Instruction Example: Set reg 0x0170 = 0C50 & reg 0x0171 = 0x0011

1. Write the value 0x001F (address function field = 00, DEVAD = 31) to register REGCR.

Write register 0x0D to value 0x001F

2. Write the register address from register ADDAR.

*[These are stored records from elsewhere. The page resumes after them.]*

/-- R371, R372, R374, R375: ENQ accepts a packet with a launch entry, or refuses it with 1 or 2; LAUNCH starts the same under a
token, or keeps the packet when held, and its token tells at once that the packet is bad (6) or the queue full (5); MIGR moves the
oldest or the newest phase entries of a core, in their order, behind those of another; BIND writes a slot record and returns the old one.
That a malformed packet is told before a full queue (log 66), and that a packet is read at any alignment (log 65), are the model's readings. -/
def Obligations.LaunchWords : Prop :=
  ∀ (f : RWord) (s : State) (sp : Split), (slotCtx s f sp).act ≠ 0 →
    let w := seen s sp
    let g := s.group w.grp
    let core := s.issuer / 32
    let k := s.core core
    let q := (w.uni f.a).toNat
    let va := (w.areg f.b).toNat
    let b : List Byte := (List.range 256).map (fun i => cellAt s core g .virt (va + i))
    let p := readPacket b
    let queued (t : State) (l : Nat) : Prop := ∃ e : QEntry,
      (t.queue (q / 256) (q % 256)).entries = (s.queue (q / 256) (q % 256)).entries ++ [e]
        ∧ e.kind = 1 ∧ e.launch = l ∧ e.priv = p.priv ∧ e.originQ = q % 256 ∧ e.originDie = q / 256 ∧ e.reserve = false
        ∧ (t.launch l).bytes = b ∧ (t.launch l).qdie = q / 256 ∧ (t.launch l).queue = q % 256 ∧ (t.launch l).faulted = false
        ∧ l / 2 ^ 29 = q / 256
    let readable : Prop := q < 2 ^ 11 ∧ releaseReady s s.issuer s.nextId f.scope = true ∧ Readable s core g va 256
    let room : Bool := (s.queue (q / 256) (q % 256)).room
    (Issues (shEnq f) f false [] s sp → readable → (p.priv = true → w.sup = true) →
      (packetOk b = true → room = true → ∃ (t : State) (l : Nat),
        exec (.enq f) s = .next (ended t f sp false (wroteS w f 0) (some (.uniform 0))) ∧ t.warps = s.warps ∧ t.phys = s.phys ∧ queued t l)
      ∧ (packetOk b = true → room = false → ∃ t : State, Learned s t
          ∧ exec (.enq f) s = .next (ended t f sp false (wroteS w f 1) (some (.uniform 1))))
      ∧ (packetOk b = false → ∃ t : State, Learned s t
          ∧ exec (.enq f) s = .next (ended t f sp false (wroteS w f 2) (some (.uniform 2)))))
    ∧ (Issues (shLaunch f) f false [] s sp → readable → (p.priv = true → w.sup = true) →
      let token := f.dst.toNat - 0x100
      (packetOk b = true → f.mod 2 2 = 1 → room = true → TakesSlot (.launch f) f s sp true [] (fun t m => m.kind = .launch ∧ m.packet = b ∧ m.ctl = w.uni f.a
        ∧ m.child = none ∧ t.launches = s.launches))
      ∧ (packetOk b = true → f.mod 2 2 = 0 → room = true →
        TakesSlot (.launch f) f s sp false [] (fun t m => m.kind = .launch ∧ m.packet = b ∧ ∃ l n, m.child = some l ∧ queued t l
          ∧ (t.launch l).token = some (core, n) ∧ SMap.find (t.core core).cmds n = some m))
      ∧ (packetOk b = false ∨ room = false → ∃ (t : State) (v : Warp), exec (.launch f) s = .next (ended t f sp false v none)
        ∧ t.warps = s.warps ∧ t.phys = s.phys ∧ t.launches = s.launches ∧ t.queues = s.queues ∧ (t.core core).cmds = k.cmds
        ∧ v.s token = BitVec.ofNat 64 (2 ^ 63 + (if packetOk b then 5 else 6) * 2 ^ 60) ∧ v.tokPend.getLsbD token = false
        ∧ v.tokTag.getLsbD token = true ∧ ∀ n, n ≠ token → v.s n = w.s n))
    ∧ (Issues shMigr f false [] s sp → q < 2 ^ 25 →
      let src := q % 256
      let dst := q / 256 % 256
      let here := (s.die (src / 32)).phases
      let there := (s.die (dst / 32)).phases
      let room := if src / 32 = dst / 32 then q / 2 ^ 16 % 256 else min (q / 2 ^ 16 % 256) (4096 - there.length)
      let mine := here.filter (fun e => e.tgt == src)
      let n := min room mine.length
      let oldest := (w.uni f.a).getLsbD 24
      let picked := if oldest then mine.take n else mine.drop (mine.length - n)
      let kept := if oldest then mine.drop n else mine.take (mine.length - n)
      let left (l : List QEntry) : Prop :=
        l.Sublist here ∧ l.filter (fun e => e.tgt == src) = kept ∧ l.filter (fun e => e.tgt != src) = here.filter (fun e => e.tgt != src)
      ∃ (t : State) (rest : List QEntry),
        exec (.migr f) s = .next (ended t f sp false (wroteS w f (BitVec.ofNat 64 n)) (some (.uniform (BitVec.ofNat 64 n))))
        ∧ t.warps = s.warps ∧ t.phys = s.phys
        ∧ (t.die (dst / 32)).phases = rest ++ picked.map (fun e => { e with tgt := dst })
        ∧ (src / 32 = dst / 32 → left rest)
        ∧ (src / 32 ≠ dst / 32 → rest = there ∧ left (t.die (src / 32)).phases))
    ∧ (Issues shBind f false [] s sp → q < 2 ^ 12 →
      let x := w.uni f.b
      let c := q % 256
      let old := SMap.look 0 (s.core c).slots (q / 256)
      x.extractLsb' 56 5 = 0 → x.getLsbD 43 = false → (x.getLsbD 63 = true → x.extractLsb' 48 8 ≠ 0) →
      ∃ t : State, Crossed s t (s.issuer / 1024) (c / 32) ∧ exec (.bind f) s = .next (ended (t.setCore c { s.core c with
        slots := SMap.put 0 (q / 256) x (s.core c).slots, pass := SMap.erase (q / 256) (s.core c).pass }) f sp false
        (wroteS w f old) (some (.uniform old))))

/-! ### Dispatch, phases, launches and graphs (R349 to R381) -/

/-- R352, R359: a dispatched launch entry starts its next group, each warp with the state that R352 gives it, its local-store area
cleared; the entry goes on to the next group or leaves, and the record's pass rises.
R378: the group of a graph node's launch starts at the time of the node's die or later. -/
def Obligations.GroupsStart : Prop :=
  ∀ (s : State) (core : Nat) (c : Cand), core < 256 → s.resetting = none → s.preempts = [] → discardFor s core = s → (s.core core).power = .on →
    preempt s core = s → picked s core = some c → c.phase = false → c.entry.kind = 1 → c.spot.1.Nodup → c.spot.1 ≠ [] →
    let l := c.entry.launch
    let gid := c.entry.group
    let p := packetOf s l
    let b := bindOf s core c.num
    let key := c.spot.1.headD 0
    let place := core * 2 ^ 20 + c.spot.2
    ∃ t, exec (.dispatch core) s = .next t
      ∧ (∀ i wp, c.spot.1[i]? = some wp →
          let w := t.warp wp
          (∃ m : Mask, w.frontier = [{ pc := BitVec.ofNat 32 p.entryPc, prio := BitVec.ofNat 8 p.entryPrio, depth := 0, mask := m }]
            ∧ w.live = m ∧ ∀ u, u < 128 → m.getLsbD u = decide (i + 1 < p.warps ∨ u < p.threads))
          ∧ (∀ n, w.s n = BitVec.ofNat 64 (if n = 0 then gid % p.gx else if n = 1 then gid / p.gx % p.gy
              else if n = 2 then gid / (p.gx * p.gy) else 0))
          ∧ (∀ n, w.a n = BitVec.ofNat 80 (if n = 0 then p.dataBase else if n = 1 then p.args else 0))
          ∧ (∀ n u, u < 128 → w.vlane n u = 0) ∧ (∀ n, 1 ≤ n → n < 8 → w.k 0 n = 0) ∧ (∀ n, w.d n = 0 ∧ w.q n = 0)
          ∧ w.alloc = BitVec.ofNat 32 (2 ^ (p.regs / 8) - 1) ∧ w.sup = (p.priv && b.getLsbD 62) ∧ w.psup = false ∧ w.inh = false
          ∧ w.pend = [] ∧ w.fpmode = 0 ∧ w.fair = p.fair ∧ w.agelim = p.agelim ∧ w.vtime = 0 ∧ w.pxi = 0
          ∧ w.trapvec = (((BitVec.ofNat 64 p.trapvec).extractLsb' 62 2 ++ 0#22) ++ (BitVec.ofNat 64 p.trapvec).extractLsb' 0 40)
          ∧ w.carryV = p.carryV ∧ w.carryS = BitVec.ofNat 64 p.carryS ∧ w.grp = key)
      ∧ (∀ wp, wp ∉ c.spot.1 → t.warp wp = s.warp wp)
      ∧ (let g := t.group key
         g.launch = l ∧ g.gid = gid ∧ g.warps = c.spot.1 ∧ g.lsBase = c.spot.2 ∧ g.lsSize = p.localsize ∧ g.sregs = p.sregs
          ∧ g.asid = p.asid ∧ g.root = p.root ∧ g.codeBase = BitVec.ofNat 80 p.codeBase ∧ g.grant = BitVec.ofNat 256 p.grant
          ∧ g.pool = 0 ∧ g.phaseNo = 0 ∧ g.faulted = false)
      ∧ (∀ a, Memory.byte t.ls a = if place ≤ a ∧ a < place + p.localsize then 0 else Memory.byte s.ls a)
      ∧ (let d := (b.extractLsb' 40 3).toNat
         let q := (b.extractLsb' 32 8).toNat
         (t.queue d q).entries = (if p.groups ≤ gid + 1 then [] else [{ c.entry with group := gid + 1 }]) ++ (s.queue d q).entries.tail)
      ∧ SMap.look 0 (t.core core).pass c.num = SMap.look 0 (s.core core).pass c.num + 65536 / max 1 (b.extractLsb' 48 8).toNat
      ∧ (∀ x, (s.launch l).node = some x → (s.die x.1).dt ≤ (t.core core).ct)
      ∧ t.phys = s.phys
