-- ==== Sys2Proof/Laws/Exec.lean ====
section
/-! SUPPORT. No meaning stops: every instruction answers a next state from every state. -/

set_option Elab.async false

namespace Sys2Proof.Machine

theorem sideLogReplay_next (core ix : Nat) (s : State) : ∃ t, execSideLogReplay core ix s = .next t := by
  unfold execSideLogReplay
  dsimp only
  repeat' split
  all_goals exact ⟨_, rfl⟩

theorem castLoad_next (core ix part : Nat) (s : State) : ∃ t, execCastLoad core ix part s = .next t := by
  unfold execCastLoad
  dsimp only
  repeat' split
  all_goals exact ⟨_, rfl⟩

theorem castStore_next (core ix : Nat) (s : State) : ∃ t, execCastStore core ix s = .next t := by
  unfold execCastStore
  dsimp only
  repeat' split
  all_goals exact ⟨_, rfl⟩

/-- Every instruction answers a next state. -/
theorem exec_next (i : Instr) (s : State) : ∃ t, exec i s = .next t := by
  cases i
  case sideLogReplay => exact sideLogReplay_next _ _ _
  case castLoad => exact castLoad_next _ _ _ _
  case castStore => exact castStore_next _ _ _
  all_goals first
    | exact ⟨_, rfl⟩
    | (simp only [exec, execPairWord, execIllegalWord, execTrapDelivery, execLoadReturn, execHomeStore, execSliceRead, execPushFill, execPushAck,
        execDispatch, execMatrixOpPerform, execEngineCommandComplete, execSpinwExpiry, execYieldExpiry, execForcedTurn, execHang, execMonitorSample,
        execVtimeTimerFire, execDeadlineFire, execGroupSave, execGroupRestore, execPageFaultService, execRegenerationComplete, execVictimEvict,
        execAtomicWindowEnd, execRds, execRdx, execUpg, execPute, execPutm, execEvict, execInvack,
        execRcldata, execRclack, execData, execGntx, execInv, execRcl, execPutack, execFill,
        execProxyEvict, execCopyUnitLand, execPhaseEnd, execWeirBalance, execLaunchComplete, execLaunchFaultedEnd, execGraphLoad, execNodeRun,
        execNodeComplete, execQueueEntryError, execRegionBuildComplete, execRegionCloseComplete, execRecastScanDone, execEvaluatorFreezeAck,
        execMsgEnqueue, execMsgRepair, execMsgMigrate, execMsgPreempt, execMsgBind, execMsgMould, execMsgPage, execMsgMode,
        execMsgKey, execMsgKeyUnbind, execMsgAttest, execMsgRing, execMsgReset, execGatePrepComplete, execGatePowerUp, execCxlLinkFail,
        execLogicalTimeTick, execAvoshBindWrite, execAvoshWarmReset, execMsgUnlistedOp, onReq, execRds, execRdx, execUpg, onMsg, acceptMsg]
       repeat' split
       all_goals exact ⟨_, rfl⟩)

end Sys2Proof.Machine
end

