-- ==== Sys2Proof/Laws/State.lean ====
section
/-! SUPPORT. What each update of the state, of a warp and of its registers does to each part. -/

namespace Sys2Proof.Machine
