-- ==== Sys2Proof/Laws/PerInstr.lean ====
section
/-! SUPPORT. The family RoundTrip, one lemma per instruction: the word of a well-formed instruction decodes to it (R53 to R55,
R67, R72 to R81). An event has no word. -/

set_option Elab.async false

namespace Sys2Proof

open Machine

/-- Decoding the word of a well-formed instruction gives it back. -/
def Laws.RoundTrip.Statement (i : Instr) : Prop :=
  ∀ w : Word, i.wellFormed = true → encode i = some w → decodeWord w = i
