-- ==== Sys2Proof/Machine/LimgarOps.lean ====
section
/-! DEFINITION. The instructions as limgar writes them: for each mnemonic its forms, with the operands in their written order,
the modifiers that each form takes, and the fields that they fill (R42 to R47, and the syntax in each class chapter); the
encoding of an instruction and of a pair slot. -/

namespace Sys2Proof.Limgar

open Sys2Proof.Machine

/-- A field of an instruction word. -/
inductive Fld where
  | dst | a | b | c
  deriving DecidableEq, Repr

/-- How an operand is written, and so what it puts into its field. -/
inductive OpKind where
  /-- a register of one file: its operand code, or its number in a file without codes (R58, R59) -/
  | reg (f : File)
  /-- a v or an s register -/
  | vors
  /-- an s register, a latch or a constant (R111) -/
  | uni
  /-- a v register or pair, an s register, a latch or a constant (R133) -/
  | src
  /-- an s register or a constant of at least 0 (R325) -/
  | len
  | sys
  /-- a number for bits of mod: its largest value -/
  | num (max : Nat)
  /-- a branch target (R173) -/
  | target
  /-- the 32-bit immediate of a form that has no other (R55) -/
  | imm
  /-- a memory operand with scale, sign and immediate (R228, layout A): in the local store; with an index -/
  | mem (ls index : Bool)
  /-- a memory operand whose index is scaled by the access size (R229, layouts P and M) -/
  | memN
  /-- a push destination (R47, R242) -/
  | push
  deriving DecidableEq, Repr

/-- An operand of a form: its field, how it is written, whether it is written and read, and how many registers it names, by
the form's mod bits. -/
structure OpSpec where
  fld : Fld
  k : OpKind
  wr : Bool := false
  rd : Bool := true
  cnt : Nat → Nat := fun _ => 1

/-- A category of modifiers: their names and the bits of mod that each sets (R46). -/
abbrev Category := List (String × Nat)

/-- A form of a mnemonic: its class and op, the modifiers that select it, the bits of mod and of the fields that it sets itself,
its categories, its operands, the op of its immediate form (R43), and whether it takes a mask. -/
structure Form where
  cls : Nat
  op : Nat
  ops : List OpSpec := []
  cats : List Category := []
  need : List String := []
  base : Nat := 0
  dstBits : Nat := 0
  aBits : Nat := 0
  bBits : Nat := 0
  imm : Option Nat := none
  isFloat : Bool := false
  mask : Bool := false
  layoutI : Bool := false
  /-- the register file of its first operand, where that tells it from another form (R241) -/
  first : Option File := none
  /-- registers that it writes beside its operands -/
  also : List Nat := []

/-! ### Categories (R56 and the class chapters) -/

def cat (sh : Nat) (names : List String) : Category := names.zipIdx.map (fun p => (p.1, p.2 * 2 ^ sh))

Write register 0x0E to value 0x0170
3. Write the value 0x801F (data, post increment on reads and writes function field = 10, DEVAD = 31) or the value 0xC01F (data, post increment on writes function field = 11. DEVAD = 31) to register REGCR. Write register 0x0D to value 0x801F
4. Write the content of the desired extended register set register to register ADDAR.

Write register 0x0E to value 0x0C50
5. Subsequent writes to register ADDAR (step 4) writes the next higher addressed data register selected by the value of the address register; the address register is incremented after each access. Write register 0x0E to value 0x0011

Step 4 Writes register 0x0170 to 0x0C50 and because post increment is enabled, Step 5 writes register 0x0171 to 0x0011.